# 1939 Hawthorne Zeppelin Bike



## Kansas Mason (Mar 3, 2022)

The Hawthorne Zep was the top of the line for Montgomery Ward in 1939. Price was just $39.95 with the single speed hub. The bicycle has side jeweled reflectors that illuminate, 3-way lock that locks in center or right or left angles, Twin Bar frame’ chrome plated chainguard. Fork; “Shockmaster” springer. Saddle; Rubber cushioned Troxel saddle. Pedals; Torrington “Signal” pedals. Hubs; New departure WD front. Headlight; Delta Twin Silver Ray. Chain; Diamond roller. Carrier; Deluxe rear carrier with built in taillight. Handlebars; Streamlined. Grips; Teardrop rubber grips. Mostly original; with two exceptions: installation of official Zep speedometer and a hand-painted lightning bolt enhancement applied by the original owner.


----------



## fordmike65 (Mar 3, 2022)

Price?


----------



## catfish (Mar 3, 2022)

Is it restored? More photos please


----------



## Kansas Mason (Mar 3, 2022)

catfish said:


> Is it restored? More photos please



Not to my knowledge.  These were given to our Foundation by a donor!


----------



## mrg (Mar 3, 2022)

Not a 39, no price or link?


----------



## FSH (Mar 3, 2022)

Looks like it is listed here 








						Kansas Masonic Foundation from ClickBid Mobile Bidding Mobile Bidding
					

ClickBid Mobile Bidding Silent Auction for Kansas Masonic Foundation. Smartphone bidding web application.




					cbo.io


----------



## catfish (Mar 3, 2022)

"The Hawthorne Zep was the top of the line for Montgomery Ward in 1939. Price was just $39.95 with the single speed hub. The bicycle has side jeweled reflectors that illuminate, 3-way lock that locks in center or right or left angles, Twin Bar frame’ chrome plated chainguard. Fork; “Shockmaster” springer. Saddle; Rubber cushioned Troxel saddle. Pedals; Torrington “Signal” pedals. Hubs; New departure WD front. Headlight; Delta Twin Silver Ray. Chain; Diamond roller. Carrier; Deluxe rear carrier with built in taillight. Handlebars; Streamlined. Grips; Teardrop rubber grips. Mostly original; with two exceptions: installation of official Zep speedometer and a hand-painted lightning bolt enhancement applied by the original owner"
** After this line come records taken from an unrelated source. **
-- ==== Sys2Proof/Syntax.lean ====
section
/-! DEFINITION. The commands of the block: one constructor per row of the table of commands (95_what_each_step_holds.md), with the operands an event or a message brings. -/

namespace Sys2Proof

open Sys2Proof.Machine
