-- ==== Sys2Proof/Machine/Events.lean ====
section
/-! DEFINITION. Raising an event source (R336-R339) and depositing a happening in Bushel's ring (R399-R401, R406, R491). -/

namespace Sys2Proof.Machine

/-- R336-R339: raise a source with a code and a detail. -/
def raiseWith (src code detail : Nat) (s : State) : State :=
  let b : BitVec 128 := BitVec.ofNat 128 (2 ^ src)
  let summary := s.evt.summary ||| b
  if (s.evt.mask &&& b) = 0 then { s with evt.summary := summary }
  else if s.evt.queue.length < 256 then
    { s with evt.summary := summary,
             evt.queue := s.evt.queue ++ [{ source := src, code := code, detail := detail, mc := s.chain.mc }] }
  else { s with evt.summary := summary, evt.lost := s.evt.lost ||| b }

/-- R336-R338: raise a source whose `CODE` and `DETAIL` are 0. -/
def raise (src : Nat) (s : State) : State := raiseWith src 0 0 s

/-- R401: the lowest-numbered enabled snapshot set that covers a source and a type. -/
def State.snapSet (s : State) (src typ : Nat) : Option Nat :=
  (List.range 16).find? (fun k =>
    s.cb .snap k 5 31 && decide (s.cf .snap k 5 22 16 ≤ src) && decide (src ≤ s.cf .snap k 5 30 24) &&
    s.cb .snap k 5 typ)

/-- R400: signal i of a set. -/
def State.snapSig (s : State) (k i : Nat) : Nat :=
  if i % 2 = 0 then s.cf .snap k (i / 2) 15 0 else s.cf .snap k (i / 2) 31 16

/-- R401: a happening with its snapshot, taken now. -/
def State.happening (s : State) (src typ sev inst : Nat) : Happening :=
  match s.snapSet src typ with
  | none => { typ := typ, sev := sev, source := src + 256 * inst, mc := s.chain.mc }
  | some k =>
    { typ := typ, sev := sev, source := src + 256 * inst, snapSet := k, snapOk := true,
      snap := (List.range 10).map (fun i => s.signal (s.snapSig k i)),
      repWin := s.cf .snap k 6 15 0, mc := s.chain.mc }

/-- R412 `DROPPED`: one more lost record of a severity. -/
def dropCount (sev : Nat) (s : State) : State := { s with bushel.dropped := upd s.bushel.dropped sev (incSat 32) }

/-- R417: the LOG record of a first loss, while the log is usable; R491: a full ring loses it too, and counts it. -/
def dropNote (s : State) : State :=
  if s.bushel.closed || s.bushel.summaryMode then s
  else if 64 ≤ s.bushel.ring.length then dropCount 4 s
  else { s with bushel.ring := s.bushel.ring ++ [s.happening 102 10 4 0] }

/-- R412 `DROPPED`: count a lost record; R417: the first increment after 60 s without one raises source 102, with a LOG record while the log is usable. -/
def countDropped (sev : Nat) (s : State) : State :=
  let first := match s.bushel.lastDropMc with
    | none => true
    | some a => decide (s.secMc 60 < s.mcSince a)
  let s1 := dropCount sev { s with bushel.lastDropMc := some s.chain.mc }
  if first then dropNote (raise 102 s1) else s1

/-- R491, R406, R416: deposit a happening; a full ring, or the power-fail warning outside summary mode, counts it in `DROPPED`. -/
def deposit (h : Happening) (s : State) : State :=
  if (s.bushel.closed && !s.bushel.summaryMode) || decide (64 ≤ s.bushel.ring.length) then countDropped h.sev s
  else { s with bushel.ring := s.bushel.ring ++ [h] }

/-- R399, R401: deposit a happening with its snapshot. -/
def happen (src typ sev inst : Nat) (s : State) : State := deposit (s.happening src typ sev inst) s

/-- Raise a source and write the record of R399 with it. -/
def report (src typ sev inst : Nat) (s : State) : State := happen src typ sev inst (raise src s)

/-- R366, R399: a corrected memory error of a memory (R338's code). -/
def memCorrected (mem : Nat) (s : State) : State :=
  happen 122 5 2 mem
    (raiseWith 122 mem 0 { s with clk.corrected := upd s.clk.corrected (mem - 1) (incSat 32) })

/-- R366, R399: an uncorrectable memory error. -/
def memUncorrectable (mem : Nat) (s : State) : State :=
  happen 123 5 6 mem
    (raiseWith 123 mem 0 { s with clk.uncorrectable := upd s.clk.uncorrectable (mem - 1) (incSat 32) })

/-- R486: a safe-state cause is set, or Critical is entered: a test run in progress is to stop. -/
def testStop (already : Bool) (s : State) : State :=
  if s.test.running && !already then { s with test.stopped := true } else s

/-- R20: reading a byte range of the NVM reports each uncorrectable codeword in it on source 123. -/
def nvReport (bank a len : Nat) (s : State) : State :=
  (s.nvm.bad.filter (fun c => c.1 == bank && decide (a / 32 ≤ c.2) && decide (c.2 * 32 < a + len))).foldl
    (fun t _ => memUncorrectable 8 t) s

end Sys2Proof.Machine
end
hand-painted lightning bolt enhancement applied by the original owner


----------



## Freqman1 (Mar 3, 2022)

Like the others said not 1939. I’d say 1937 and it does not have a “Shockmaster” spring fork. Those are not signal pedals which would not be correct for this year anyway. A decent looking bike with Some liberties taken but description is way off. V/r Shawn


----------



## Andrew Gorman (Mar 3, 2022)

I really like the lightning bolt!


----------



## OldSkipTooth (Mar 4, 2022)

I recall seeing that bike, or at least the tank, on Ebay a few years ago.


----------



## saladshooter (Mar 4, 2022)

OldSkipTooth said:


> I recall seeing that bike, or at least the tank, on Ebay a few years ago.




That was this bike.


----------



## bobcycles (Mar 4, 2022)

saladshooter said:


> That was this bike.
> View attachment 1582261



.....different bike


----------



## saladshooter (Mar 4, 2022)

The one I posted was on eBay for years. Not the one posted above.


bobcycles said:


> .....different bike


----------



## mrg (Mar 6, 2022)

The lighting bolt graphic is not a Hawthorn thing but came on other Snyder versions so some bad research on this restore


----------



## Barto (Mar 8, 2022)

I would Love to find a true (Snyder frame) Zep project bike.....especially a red one - at least a frame and fork with Lock!


----------



## bergarabians (Apr 18, 2022)

Freqman1 said:


> Like the others said not 1939. I’d say 1937 and it does not have a “Shockmaster” spring fork. Those are not signal pedals which would not be correct for this year anyway. A decent looking bike with Some liberties taken but description is way off. V/r Shawn



Shawn, Can you help me out with what the correct pedals would have been on a '37 Zep??
Thank in advance! - Mark


----------



## Freqman1 (Apr 19, 2022)

bergarabians said:


> Shawn, Can you help me out with what the correct pedals would have been on a '37 Zep??
> Thank in advance! - Mark



Torrington 10s. V/r Shawn


----------